### DATA TO EXAMINE ###

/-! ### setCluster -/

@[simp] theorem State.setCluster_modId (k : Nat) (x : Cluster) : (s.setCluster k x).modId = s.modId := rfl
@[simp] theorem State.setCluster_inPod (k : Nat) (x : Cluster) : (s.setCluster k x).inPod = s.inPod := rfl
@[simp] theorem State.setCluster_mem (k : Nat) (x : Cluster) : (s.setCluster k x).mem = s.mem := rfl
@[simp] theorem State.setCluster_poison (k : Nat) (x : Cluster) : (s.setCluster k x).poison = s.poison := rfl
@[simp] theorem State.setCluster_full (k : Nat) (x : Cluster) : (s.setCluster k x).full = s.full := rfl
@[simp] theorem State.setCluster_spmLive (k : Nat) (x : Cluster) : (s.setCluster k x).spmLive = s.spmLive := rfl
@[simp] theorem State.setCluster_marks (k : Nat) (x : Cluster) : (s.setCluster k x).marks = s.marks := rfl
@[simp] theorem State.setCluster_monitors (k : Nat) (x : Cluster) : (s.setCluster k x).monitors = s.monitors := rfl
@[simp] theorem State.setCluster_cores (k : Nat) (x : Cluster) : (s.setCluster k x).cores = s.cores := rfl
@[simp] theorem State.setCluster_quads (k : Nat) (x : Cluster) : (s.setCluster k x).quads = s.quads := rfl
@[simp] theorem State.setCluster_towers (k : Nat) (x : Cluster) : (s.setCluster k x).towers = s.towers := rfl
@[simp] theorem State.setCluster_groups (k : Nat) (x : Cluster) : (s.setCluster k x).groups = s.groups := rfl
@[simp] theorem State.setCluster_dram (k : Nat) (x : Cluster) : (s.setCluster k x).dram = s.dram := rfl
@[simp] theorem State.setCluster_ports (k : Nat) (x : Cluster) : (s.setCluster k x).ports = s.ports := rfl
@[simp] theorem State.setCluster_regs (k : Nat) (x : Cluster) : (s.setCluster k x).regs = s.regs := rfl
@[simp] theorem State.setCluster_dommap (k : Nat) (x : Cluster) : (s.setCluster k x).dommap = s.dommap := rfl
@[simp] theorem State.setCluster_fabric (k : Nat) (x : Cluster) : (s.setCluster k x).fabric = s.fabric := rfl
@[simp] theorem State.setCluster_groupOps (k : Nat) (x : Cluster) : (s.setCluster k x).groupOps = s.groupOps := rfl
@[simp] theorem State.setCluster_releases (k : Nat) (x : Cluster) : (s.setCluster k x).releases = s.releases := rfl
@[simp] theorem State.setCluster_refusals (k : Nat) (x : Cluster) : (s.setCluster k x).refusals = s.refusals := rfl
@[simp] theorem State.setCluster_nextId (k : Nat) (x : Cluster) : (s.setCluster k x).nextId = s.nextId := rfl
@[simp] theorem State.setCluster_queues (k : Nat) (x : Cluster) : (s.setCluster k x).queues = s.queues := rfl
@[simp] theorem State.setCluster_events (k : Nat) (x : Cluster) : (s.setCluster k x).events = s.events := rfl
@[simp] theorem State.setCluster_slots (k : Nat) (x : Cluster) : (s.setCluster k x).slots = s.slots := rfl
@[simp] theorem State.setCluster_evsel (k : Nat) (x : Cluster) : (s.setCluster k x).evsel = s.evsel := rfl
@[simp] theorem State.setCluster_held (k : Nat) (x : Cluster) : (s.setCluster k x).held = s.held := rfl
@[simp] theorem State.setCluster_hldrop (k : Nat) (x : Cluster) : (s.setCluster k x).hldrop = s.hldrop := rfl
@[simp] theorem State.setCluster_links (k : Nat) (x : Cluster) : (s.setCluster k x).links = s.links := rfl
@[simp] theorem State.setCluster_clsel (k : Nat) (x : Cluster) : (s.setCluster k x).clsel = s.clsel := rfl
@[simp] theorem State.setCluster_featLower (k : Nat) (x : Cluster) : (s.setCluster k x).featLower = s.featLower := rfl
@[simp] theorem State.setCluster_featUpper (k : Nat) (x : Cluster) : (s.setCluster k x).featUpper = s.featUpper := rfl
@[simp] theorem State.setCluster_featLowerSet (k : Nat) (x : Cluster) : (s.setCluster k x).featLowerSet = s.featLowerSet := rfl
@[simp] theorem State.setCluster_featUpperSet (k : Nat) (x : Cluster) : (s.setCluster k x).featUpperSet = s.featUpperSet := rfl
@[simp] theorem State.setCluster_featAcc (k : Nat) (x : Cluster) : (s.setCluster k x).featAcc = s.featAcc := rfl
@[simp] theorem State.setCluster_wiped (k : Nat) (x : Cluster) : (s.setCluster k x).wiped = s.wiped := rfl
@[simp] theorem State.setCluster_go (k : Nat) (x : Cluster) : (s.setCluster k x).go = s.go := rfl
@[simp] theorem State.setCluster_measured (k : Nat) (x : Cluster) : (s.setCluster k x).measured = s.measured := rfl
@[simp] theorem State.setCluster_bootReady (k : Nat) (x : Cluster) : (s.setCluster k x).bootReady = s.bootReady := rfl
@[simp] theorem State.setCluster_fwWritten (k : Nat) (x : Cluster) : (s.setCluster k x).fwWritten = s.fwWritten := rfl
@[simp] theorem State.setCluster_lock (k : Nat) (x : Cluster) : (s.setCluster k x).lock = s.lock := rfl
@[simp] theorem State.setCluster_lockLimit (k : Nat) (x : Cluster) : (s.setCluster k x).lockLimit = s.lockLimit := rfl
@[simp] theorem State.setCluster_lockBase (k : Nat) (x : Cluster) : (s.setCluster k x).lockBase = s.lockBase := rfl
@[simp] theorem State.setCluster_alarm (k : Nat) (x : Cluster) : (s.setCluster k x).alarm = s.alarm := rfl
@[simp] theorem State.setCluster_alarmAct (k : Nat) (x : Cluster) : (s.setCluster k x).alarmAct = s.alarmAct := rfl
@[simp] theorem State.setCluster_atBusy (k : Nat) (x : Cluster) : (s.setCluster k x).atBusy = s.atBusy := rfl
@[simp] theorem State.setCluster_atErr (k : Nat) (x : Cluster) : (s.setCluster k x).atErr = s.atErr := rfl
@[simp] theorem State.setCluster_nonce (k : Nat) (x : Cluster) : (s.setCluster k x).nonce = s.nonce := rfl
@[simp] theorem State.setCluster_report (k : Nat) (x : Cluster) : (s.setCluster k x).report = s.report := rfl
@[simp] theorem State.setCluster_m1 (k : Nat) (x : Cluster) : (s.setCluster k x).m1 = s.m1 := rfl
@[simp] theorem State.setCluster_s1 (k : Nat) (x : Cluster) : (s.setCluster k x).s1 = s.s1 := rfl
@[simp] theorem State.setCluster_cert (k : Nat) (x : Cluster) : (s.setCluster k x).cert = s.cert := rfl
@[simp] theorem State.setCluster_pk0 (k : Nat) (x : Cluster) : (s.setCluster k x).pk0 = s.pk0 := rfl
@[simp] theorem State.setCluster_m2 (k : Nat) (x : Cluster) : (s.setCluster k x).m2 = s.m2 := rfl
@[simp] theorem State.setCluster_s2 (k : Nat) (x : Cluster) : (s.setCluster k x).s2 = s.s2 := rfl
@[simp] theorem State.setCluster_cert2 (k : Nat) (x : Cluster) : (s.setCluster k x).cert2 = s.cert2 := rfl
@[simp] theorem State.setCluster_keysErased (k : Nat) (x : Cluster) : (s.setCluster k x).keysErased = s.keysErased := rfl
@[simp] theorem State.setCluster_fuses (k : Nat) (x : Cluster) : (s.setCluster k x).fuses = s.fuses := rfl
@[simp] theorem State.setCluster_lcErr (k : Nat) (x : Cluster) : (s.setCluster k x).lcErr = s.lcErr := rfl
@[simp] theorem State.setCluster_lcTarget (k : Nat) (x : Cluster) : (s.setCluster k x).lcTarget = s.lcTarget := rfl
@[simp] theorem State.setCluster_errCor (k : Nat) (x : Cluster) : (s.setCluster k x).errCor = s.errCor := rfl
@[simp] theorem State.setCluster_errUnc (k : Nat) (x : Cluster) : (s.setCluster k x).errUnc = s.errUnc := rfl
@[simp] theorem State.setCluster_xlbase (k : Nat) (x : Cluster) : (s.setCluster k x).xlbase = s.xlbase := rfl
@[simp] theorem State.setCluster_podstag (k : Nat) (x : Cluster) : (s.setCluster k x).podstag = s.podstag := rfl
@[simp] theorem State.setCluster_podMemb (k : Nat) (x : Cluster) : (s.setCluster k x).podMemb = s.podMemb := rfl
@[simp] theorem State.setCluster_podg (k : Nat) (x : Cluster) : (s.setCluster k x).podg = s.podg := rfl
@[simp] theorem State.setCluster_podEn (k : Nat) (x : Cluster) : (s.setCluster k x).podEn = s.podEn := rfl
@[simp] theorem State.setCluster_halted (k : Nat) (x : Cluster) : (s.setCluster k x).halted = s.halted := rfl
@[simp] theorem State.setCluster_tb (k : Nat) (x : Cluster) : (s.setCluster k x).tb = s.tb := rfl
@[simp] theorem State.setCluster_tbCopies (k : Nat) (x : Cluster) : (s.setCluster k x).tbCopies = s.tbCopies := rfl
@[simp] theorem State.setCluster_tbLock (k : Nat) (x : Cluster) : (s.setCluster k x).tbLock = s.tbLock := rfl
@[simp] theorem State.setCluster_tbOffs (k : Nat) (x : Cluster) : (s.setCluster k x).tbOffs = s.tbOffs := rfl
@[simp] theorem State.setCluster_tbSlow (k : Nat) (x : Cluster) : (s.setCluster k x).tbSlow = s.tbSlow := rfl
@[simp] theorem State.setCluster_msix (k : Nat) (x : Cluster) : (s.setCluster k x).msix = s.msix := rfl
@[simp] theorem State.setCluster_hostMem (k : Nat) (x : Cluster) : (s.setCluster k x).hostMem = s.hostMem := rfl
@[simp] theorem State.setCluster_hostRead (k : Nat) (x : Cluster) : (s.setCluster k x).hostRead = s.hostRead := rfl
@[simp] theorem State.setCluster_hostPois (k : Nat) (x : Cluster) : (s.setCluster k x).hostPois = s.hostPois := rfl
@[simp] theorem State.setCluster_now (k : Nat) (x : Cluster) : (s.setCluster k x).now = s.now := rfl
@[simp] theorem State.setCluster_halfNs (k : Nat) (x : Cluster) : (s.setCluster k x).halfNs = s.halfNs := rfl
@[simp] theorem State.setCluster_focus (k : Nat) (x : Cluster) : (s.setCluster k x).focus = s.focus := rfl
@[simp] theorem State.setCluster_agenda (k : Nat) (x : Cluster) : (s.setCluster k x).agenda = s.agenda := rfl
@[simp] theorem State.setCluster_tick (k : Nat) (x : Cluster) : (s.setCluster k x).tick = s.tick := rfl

###
### DATA TO EXAMINE ###

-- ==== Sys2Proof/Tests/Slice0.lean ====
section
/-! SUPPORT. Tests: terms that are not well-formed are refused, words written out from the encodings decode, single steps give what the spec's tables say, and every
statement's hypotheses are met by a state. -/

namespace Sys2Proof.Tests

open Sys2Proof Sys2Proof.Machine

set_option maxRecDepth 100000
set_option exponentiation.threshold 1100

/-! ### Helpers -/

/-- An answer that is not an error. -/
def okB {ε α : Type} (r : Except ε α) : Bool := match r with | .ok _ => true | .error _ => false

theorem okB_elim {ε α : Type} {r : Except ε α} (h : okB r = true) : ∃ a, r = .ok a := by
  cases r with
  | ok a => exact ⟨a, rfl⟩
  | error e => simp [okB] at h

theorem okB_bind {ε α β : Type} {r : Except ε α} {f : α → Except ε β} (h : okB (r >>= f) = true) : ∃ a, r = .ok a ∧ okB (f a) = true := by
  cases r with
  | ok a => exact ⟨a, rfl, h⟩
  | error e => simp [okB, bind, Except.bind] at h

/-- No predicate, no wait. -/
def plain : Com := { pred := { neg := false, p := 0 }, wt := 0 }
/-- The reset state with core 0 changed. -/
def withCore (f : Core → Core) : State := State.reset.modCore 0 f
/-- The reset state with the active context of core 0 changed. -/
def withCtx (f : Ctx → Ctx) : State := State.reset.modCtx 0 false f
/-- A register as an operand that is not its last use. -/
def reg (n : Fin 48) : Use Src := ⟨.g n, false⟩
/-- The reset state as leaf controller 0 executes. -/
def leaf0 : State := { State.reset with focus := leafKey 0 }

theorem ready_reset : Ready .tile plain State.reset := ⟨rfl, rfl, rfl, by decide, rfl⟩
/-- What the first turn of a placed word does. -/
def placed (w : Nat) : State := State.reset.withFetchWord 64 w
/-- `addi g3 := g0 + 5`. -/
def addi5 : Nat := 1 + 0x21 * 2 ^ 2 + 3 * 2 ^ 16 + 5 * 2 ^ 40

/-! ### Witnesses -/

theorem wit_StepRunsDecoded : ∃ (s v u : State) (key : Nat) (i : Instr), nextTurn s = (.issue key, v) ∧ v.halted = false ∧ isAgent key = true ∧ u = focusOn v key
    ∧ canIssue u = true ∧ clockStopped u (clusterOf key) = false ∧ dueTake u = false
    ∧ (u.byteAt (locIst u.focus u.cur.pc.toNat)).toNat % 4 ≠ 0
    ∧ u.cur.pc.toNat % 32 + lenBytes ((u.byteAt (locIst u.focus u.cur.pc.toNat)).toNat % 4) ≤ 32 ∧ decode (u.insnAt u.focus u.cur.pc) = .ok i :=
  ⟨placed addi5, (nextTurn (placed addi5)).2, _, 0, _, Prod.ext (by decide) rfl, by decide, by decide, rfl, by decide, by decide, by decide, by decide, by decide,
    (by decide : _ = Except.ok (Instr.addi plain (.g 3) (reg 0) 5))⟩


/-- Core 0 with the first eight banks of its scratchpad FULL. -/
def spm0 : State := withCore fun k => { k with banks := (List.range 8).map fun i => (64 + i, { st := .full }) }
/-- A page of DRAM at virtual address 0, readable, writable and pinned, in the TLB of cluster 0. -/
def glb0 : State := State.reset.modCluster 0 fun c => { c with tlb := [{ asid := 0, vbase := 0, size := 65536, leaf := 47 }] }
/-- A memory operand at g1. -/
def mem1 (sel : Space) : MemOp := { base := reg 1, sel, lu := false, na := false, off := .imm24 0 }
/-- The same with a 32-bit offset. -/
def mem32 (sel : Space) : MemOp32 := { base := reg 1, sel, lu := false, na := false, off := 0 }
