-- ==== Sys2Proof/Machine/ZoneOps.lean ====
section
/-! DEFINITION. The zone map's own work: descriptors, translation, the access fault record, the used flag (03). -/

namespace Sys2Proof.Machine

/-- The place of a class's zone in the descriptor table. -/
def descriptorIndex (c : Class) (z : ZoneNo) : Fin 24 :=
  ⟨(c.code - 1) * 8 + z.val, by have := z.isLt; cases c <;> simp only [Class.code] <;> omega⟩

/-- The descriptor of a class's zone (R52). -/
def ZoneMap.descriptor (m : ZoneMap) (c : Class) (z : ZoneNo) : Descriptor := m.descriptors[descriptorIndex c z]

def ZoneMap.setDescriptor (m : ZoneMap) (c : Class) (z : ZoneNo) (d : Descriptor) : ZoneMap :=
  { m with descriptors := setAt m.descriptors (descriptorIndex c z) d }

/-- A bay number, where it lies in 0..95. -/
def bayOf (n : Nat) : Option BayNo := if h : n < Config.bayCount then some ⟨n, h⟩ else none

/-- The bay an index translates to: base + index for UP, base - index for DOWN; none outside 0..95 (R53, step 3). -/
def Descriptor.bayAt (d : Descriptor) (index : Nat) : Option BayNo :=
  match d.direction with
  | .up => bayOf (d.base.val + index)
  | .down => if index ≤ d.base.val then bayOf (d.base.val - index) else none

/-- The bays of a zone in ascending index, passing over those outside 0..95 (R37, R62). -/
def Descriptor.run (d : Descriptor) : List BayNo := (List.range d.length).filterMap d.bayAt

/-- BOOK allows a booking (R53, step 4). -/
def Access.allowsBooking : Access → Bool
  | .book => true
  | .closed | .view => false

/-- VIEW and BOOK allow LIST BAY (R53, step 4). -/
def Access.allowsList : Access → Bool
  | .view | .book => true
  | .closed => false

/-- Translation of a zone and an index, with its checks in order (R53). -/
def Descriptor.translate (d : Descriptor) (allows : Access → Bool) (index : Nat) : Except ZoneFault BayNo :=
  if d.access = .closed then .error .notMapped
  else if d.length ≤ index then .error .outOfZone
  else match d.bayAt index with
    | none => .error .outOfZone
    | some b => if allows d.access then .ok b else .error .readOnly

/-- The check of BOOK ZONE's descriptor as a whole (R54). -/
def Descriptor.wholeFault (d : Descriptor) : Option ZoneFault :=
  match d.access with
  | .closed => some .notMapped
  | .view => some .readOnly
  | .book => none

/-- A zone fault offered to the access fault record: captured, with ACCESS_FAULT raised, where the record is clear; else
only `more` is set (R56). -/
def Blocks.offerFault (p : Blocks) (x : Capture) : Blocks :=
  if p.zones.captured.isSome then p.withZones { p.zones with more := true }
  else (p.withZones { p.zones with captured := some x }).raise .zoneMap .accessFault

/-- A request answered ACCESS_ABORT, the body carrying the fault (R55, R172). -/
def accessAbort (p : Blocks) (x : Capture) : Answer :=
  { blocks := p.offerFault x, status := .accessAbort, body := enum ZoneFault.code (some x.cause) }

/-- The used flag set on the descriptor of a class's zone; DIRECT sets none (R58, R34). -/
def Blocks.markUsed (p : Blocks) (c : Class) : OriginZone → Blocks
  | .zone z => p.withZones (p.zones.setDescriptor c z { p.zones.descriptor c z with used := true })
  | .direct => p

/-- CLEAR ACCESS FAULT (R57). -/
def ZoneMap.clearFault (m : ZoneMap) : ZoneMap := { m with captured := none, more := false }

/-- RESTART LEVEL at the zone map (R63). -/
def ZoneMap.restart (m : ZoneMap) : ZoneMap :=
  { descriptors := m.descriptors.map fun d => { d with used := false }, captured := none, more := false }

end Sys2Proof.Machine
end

###
### DATA TO EXAMINE ###

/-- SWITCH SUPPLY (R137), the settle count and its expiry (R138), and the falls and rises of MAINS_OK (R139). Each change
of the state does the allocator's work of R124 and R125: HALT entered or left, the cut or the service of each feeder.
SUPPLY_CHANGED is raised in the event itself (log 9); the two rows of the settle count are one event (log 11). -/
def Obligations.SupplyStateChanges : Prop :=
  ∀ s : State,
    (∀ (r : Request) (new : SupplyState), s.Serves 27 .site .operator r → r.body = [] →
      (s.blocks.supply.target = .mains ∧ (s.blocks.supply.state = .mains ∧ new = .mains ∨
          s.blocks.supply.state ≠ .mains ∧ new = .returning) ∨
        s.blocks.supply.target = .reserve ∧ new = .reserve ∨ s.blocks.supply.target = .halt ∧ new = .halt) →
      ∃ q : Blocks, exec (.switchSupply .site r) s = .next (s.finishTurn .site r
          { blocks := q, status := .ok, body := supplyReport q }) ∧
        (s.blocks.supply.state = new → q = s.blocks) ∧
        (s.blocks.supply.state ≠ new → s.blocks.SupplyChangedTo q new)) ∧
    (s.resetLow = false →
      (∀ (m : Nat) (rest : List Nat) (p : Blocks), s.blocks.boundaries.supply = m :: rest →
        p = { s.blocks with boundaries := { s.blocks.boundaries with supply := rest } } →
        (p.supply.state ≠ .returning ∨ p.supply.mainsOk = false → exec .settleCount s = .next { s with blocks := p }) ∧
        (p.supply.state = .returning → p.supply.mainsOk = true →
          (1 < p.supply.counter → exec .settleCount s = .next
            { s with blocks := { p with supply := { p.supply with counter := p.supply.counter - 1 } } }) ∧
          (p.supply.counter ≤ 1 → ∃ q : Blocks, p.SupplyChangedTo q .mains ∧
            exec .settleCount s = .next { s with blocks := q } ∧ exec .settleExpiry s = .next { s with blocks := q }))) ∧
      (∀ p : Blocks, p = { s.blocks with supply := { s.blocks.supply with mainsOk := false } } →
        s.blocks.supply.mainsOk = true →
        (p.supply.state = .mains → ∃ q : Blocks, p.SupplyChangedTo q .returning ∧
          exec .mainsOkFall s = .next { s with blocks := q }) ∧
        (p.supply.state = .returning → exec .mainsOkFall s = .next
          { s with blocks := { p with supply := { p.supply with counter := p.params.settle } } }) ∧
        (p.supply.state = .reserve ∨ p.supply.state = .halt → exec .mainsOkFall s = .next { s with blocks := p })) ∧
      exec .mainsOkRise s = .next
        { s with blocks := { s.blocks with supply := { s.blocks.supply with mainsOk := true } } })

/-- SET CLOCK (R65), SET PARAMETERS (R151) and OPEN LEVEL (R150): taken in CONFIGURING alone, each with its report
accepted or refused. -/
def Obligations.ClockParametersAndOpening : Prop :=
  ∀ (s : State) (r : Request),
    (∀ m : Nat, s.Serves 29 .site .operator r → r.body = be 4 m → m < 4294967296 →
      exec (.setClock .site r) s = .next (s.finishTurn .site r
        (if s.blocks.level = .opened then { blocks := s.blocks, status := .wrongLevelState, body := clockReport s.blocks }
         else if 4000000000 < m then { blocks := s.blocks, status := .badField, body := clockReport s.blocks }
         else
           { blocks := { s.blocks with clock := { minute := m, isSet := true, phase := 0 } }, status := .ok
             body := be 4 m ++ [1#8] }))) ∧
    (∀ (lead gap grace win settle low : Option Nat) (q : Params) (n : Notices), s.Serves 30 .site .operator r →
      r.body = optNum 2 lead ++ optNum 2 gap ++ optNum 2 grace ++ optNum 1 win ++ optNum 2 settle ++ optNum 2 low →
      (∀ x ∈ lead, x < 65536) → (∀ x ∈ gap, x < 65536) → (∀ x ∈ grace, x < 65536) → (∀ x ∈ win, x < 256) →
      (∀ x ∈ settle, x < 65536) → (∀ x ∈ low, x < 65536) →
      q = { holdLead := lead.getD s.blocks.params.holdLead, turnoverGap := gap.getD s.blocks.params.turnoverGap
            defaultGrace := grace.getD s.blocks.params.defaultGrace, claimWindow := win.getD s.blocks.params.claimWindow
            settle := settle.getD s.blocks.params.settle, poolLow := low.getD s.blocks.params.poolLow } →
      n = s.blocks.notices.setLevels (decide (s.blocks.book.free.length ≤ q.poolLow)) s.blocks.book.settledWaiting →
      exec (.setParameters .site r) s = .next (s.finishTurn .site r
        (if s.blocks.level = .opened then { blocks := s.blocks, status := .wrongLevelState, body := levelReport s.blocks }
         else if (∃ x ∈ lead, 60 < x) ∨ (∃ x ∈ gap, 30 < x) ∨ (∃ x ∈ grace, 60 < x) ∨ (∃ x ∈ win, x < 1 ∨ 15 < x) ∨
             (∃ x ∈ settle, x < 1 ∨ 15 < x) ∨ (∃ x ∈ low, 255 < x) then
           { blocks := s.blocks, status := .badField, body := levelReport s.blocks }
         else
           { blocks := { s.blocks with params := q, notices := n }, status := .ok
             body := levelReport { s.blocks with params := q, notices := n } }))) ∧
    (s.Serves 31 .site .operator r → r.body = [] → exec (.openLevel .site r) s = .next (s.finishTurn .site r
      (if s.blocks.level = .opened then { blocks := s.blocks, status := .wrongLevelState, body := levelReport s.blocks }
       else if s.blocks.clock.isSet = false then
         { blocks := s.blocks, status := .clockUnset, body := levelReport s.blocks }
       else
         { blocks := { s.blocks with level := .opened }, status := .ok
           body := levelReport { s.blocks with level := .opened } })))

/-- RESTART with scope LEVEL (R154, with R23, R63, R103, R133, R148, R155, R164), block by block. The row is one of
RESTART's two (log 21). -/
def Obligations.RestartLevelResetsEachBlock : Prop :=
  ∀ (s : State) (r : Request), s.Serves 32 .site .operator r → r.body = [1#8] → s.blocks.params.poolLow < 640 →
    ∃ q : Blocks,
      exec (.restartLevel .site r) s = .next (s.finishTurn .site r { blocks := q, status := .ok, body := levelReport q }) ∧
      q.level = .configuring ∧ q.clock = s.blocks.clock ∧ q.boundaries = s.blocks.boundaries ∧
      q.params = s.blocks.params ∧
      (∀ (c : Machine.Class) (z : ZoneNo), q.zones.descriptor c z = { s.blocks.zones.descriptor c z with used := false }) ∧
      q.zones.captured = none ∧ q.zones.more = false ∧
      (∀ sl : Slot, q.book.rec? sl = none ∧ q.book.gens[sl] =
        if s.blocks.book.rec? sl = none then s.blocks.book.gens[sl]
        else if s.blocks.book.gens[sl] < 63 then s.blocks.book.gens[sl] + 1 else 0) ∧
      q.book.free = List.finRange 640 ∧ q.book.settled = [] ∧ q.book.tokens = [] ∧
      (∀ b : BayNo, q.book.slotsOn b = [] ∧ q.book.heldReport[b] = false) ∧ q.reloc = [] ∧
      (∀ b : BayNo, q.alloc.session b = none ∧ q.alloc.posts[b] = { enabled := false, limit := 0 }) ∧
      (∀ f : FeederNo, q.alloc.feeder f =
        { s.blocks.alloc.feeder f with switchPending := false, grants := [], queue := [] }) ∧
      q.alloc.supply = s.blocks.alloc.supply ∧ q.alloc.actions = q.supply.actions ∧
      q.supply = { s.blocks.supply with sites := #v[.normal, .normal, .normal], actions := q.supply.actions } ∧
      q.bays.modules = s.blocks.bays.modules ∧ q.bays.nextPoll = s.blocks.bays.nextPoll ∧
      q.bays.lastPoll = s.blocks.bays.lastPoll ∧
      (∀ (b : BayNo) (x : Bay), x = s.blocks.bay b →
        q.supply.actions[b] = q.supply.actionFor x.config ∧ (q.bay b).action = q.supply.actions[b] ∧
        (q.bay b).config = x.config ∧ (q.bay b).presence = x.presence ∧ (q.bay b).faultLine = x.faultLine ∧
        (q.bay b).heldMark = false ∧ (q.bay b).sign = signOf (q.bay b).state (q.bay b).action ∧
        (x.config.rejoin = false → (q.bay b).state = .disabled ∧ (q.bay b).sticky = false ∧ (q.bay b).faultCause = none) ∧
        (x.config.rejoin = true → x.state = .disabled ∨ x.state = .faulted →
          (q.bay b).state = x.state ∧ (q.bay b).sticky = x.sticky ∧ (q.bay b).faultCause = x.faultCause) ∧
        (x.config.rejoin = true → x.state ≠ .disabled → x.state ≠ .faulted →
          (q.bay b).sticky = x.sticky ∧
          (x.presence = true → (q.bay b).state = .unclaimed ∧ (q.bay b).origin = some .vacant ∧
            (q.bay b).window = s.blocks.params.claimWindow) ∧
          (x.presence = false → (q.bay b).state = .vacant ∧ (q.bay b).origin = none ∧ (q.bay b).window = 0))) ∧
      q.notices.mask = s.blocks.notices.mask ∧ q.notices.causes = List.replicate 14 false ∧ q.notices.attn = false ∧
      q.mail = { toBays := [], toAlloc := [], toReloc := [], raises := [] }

###

* _ABOUT THIS EXERCISE_:
Print exactly the lines of the listing above starting at the line containing "def mem32 (sel" and ending at the line containing "zone (R52). -/", both included.

* _COMPLETED TASK_:
def mem32 (sel : Space) : MemOp32 := { base := reg 1, sel, lu := false, na := false, off := 0 }
-- ==== Sys2Proof/Machine/ZoneOps.lean ====
section
/-! DEFINITION. The zone map's own work: descriptors, translation, the access fault record, the used flag (03). -/

namespace Sys2Proof.Machine

/-- The place of a class's zone in the descriptor table. -/
def descriptorIndex (c : Class) (z : ZoneNo) : Fin 24 :=
  ⟨(c.code - 1) * 8 + z.val, by have := z.isLt; cases c <;> simp only [Class.code] <;> omega⟩

/-- The descriptor of a class's zone (R52). -/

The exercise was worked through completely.